Material for this task: Begin
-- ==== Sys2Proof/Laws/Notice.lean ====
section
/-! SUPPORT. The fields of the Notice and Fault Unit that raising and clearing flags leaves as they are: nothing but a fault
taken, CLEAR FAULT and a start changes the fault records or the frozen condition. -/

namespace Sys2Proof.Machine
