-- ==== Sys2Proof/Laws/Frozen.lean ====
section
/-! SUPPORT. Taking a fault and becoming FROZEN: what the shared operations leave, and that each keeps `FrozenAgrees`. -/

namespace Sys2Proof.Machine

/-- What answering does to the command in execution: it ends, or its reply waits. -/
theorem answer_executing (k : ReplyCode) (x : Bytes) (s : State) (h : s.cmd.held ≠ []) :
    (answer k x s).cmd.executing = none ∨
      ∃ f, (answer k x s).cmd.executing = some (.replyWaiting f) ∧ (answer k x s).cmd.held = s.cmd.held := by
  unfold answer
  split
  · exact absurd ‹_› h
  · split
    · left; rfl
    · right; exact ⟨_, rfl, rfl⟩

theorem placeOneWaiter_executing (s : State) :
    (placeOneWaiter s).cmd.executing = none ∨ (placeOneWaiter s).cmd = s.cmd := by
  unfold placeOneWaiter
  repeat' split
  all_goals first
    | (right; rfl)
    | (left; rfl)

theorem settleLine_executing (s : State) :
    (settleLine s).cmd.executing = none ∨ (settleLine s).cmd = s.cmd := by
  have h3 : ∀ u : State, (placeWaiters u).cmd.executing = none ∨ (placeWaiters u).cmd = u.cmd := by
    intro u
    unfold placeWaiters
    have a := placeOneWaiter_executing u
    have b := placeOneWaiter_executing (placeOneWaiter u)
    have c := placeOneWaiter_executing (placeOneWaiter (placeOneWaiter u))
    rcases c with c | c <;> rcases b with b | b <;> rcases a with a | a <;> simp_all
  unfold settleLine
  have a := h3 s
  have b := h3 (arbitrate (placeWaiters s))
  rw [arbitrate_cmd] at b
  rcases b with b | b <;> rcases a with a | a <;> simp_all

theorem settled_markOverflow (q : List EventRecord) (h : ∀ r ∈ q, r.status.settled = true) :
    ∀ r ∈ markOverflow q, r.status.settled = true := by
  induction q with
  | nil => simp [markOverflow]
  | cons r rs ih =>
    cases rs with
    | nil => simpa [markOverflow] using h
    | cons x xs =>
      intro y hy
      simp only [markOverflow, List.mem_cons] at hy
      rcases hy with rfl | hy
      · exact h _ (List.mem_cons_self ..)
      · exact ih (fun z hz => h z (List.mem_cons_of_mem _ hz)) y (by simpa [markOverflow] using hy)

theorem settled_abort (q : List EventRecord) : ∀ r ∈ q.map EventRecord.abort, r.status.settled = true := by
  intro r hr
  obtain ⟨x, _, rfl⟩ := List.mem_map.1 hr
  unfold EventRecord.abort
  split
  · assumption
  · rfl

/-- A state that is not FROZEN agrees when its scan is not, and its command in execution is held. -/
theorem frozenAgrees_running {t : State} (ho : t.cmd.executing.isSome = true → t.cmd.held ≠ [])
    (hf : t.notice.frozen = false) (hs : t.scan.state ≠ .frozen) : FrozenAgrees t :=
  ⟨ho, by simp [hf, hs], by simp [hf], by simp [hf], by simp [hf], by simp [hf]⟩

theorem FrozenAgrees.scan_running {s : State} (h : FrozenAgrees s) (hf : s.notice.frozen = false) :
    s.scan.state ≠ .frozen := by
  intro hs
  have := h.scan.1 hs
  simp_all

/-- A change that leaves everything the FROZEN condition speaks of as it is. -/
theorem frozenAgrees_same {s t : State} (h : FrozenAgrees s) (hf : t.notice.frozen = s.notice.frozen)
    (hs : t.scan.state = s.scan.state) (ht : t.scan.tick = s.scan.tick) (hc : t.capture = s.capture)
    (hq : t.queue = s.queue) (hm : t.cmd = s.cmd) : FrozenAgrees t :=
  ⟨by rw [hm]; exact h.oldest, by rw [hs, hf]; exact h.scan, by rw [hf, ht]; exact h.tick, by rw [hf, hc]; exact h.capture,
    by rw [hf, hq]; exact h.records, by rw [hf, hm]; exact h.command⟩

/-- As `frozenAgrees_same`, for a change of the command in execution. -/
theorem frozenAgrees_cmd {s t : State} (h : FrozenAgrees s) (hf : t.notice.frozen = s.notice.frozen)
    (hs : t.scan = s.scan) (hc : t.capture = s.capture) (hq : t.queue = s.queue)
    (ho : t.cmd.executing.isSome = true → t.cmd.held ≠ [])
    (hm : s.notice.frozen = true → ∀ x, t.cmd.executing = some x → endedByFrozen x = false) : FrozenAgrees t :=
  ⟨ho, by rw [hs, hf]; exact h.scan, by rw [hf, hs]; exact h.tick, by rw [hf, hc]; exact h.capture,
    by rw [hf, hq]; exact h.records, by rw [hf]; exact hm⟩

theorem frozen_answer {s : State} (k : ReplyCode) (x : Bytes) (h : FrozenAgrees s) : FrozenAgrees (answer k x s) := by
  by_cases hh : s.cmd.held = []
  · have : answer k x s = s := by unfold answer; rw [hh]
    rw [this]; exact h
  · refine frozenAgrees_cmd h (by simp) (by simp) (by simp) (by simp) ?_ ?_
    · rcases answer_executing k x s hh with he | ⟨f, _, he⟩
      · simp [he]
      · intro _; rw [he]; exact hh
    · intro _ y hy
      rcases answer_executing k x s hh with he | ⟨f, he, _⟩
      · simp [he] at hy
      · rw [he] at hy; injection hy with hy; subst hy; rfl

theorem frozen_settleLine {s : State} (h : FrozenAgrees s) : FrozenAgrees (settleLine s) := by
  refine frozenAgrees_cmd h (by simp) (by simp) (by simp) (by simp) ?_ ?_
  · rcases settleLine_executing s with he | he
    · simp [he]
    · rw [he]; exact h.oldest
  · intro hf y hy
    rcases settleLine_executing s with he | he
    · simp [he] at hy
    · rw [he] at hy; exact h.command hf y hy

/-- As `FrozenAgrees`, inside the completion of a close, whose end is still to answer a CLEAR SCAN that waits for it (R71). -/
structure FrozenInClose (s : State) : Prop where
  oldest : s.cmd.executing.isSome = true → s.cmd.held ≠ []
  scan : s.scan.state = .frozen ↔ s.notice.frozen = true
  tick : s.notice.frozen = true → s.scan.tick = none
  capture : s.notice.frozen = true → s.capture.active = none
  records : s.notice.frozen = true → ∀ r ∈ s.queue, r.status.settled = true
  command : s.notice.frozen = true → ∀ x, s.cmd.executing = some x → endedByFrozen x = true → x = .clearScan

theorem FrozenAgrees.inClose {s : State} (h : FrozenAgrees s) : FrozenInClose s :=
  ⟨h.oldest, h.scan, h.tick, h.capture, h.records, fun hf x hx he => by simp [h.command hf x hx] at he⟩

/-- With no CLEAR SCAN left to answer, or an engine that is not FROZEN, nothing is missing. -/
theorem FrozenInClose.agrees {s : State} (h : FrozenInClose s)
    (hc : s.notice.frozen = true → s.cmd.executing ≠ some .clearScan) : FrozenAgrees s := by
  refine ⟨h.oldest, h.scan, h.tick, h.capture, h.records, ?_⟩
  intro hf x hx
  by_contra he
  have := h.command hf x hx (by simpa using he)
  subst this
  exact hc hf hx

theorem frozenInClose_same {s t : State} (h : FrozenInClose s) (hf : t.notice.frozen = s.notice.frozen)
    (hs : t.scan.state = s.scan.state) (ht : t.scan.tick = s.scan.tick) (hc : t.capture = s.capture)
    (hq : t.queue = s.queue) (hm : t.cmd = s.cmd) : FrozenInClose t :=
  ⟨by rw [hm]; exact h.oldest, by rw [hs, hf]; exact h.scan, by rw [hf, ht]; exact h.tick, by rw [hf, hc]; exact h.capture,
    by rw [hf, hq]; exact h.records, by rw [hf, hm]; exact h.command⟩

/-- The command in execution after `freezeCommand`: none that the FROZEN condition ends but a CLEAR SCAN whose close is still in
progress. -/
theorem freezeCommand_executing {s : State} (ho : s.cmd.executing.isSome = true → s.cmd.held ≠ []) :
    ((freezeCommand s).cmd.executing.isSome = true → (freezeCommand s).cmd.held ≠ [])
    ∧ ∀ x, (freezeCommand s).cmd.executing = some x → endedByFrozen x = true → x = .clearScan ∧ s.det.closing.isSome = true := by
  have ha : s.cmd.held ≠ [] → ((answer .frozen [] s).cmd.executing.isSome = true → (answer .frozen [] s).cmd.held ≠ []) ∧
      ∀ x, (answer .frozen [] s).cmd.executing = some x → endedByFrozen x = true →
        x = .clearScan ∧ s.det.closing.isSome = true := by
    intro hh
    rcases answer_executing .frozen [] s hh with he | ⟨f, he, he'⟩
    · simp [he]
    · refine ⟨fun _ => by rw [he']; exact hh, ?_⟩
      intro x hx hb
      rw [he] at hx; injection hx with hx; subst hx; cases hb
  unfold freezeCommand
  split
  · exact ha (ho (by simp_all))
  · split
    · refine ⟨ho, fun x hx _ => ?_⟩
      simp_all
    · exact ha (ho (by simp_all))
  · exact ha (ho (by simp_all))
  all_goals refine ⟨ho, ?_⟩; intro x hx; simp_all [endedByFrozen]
Material for this task: End
• Your task
List every line above that holds the word "have".

• Response
  have h3 : ∀ u : State, (placeWaiters u).cmd.executing = none ∨ (placeWaiters u).cmd = u.cmd := by
    have a := placeOneWaiter_executing u
    have b := placeOneWaiter_executing (placeOneWaiter u)
    have c := placeOneWaiter_executing (placeOneWaiter (placeOneWaiter u))
  have a := h3 s
  have b := h3 (arbitrate (placeWaiters s))
  have := h.scan.1 hs
  · have : answer k x s = s := by unfold answer; rw [hh]
  have := h.command hf x hx (by simpa using he)
  have ha : s.cmd.held ≠ [] → ((answer .frozen [] s).cmd.executing.isSome = true → (answer .frozen [] s).cmd.held ≠ []) ∧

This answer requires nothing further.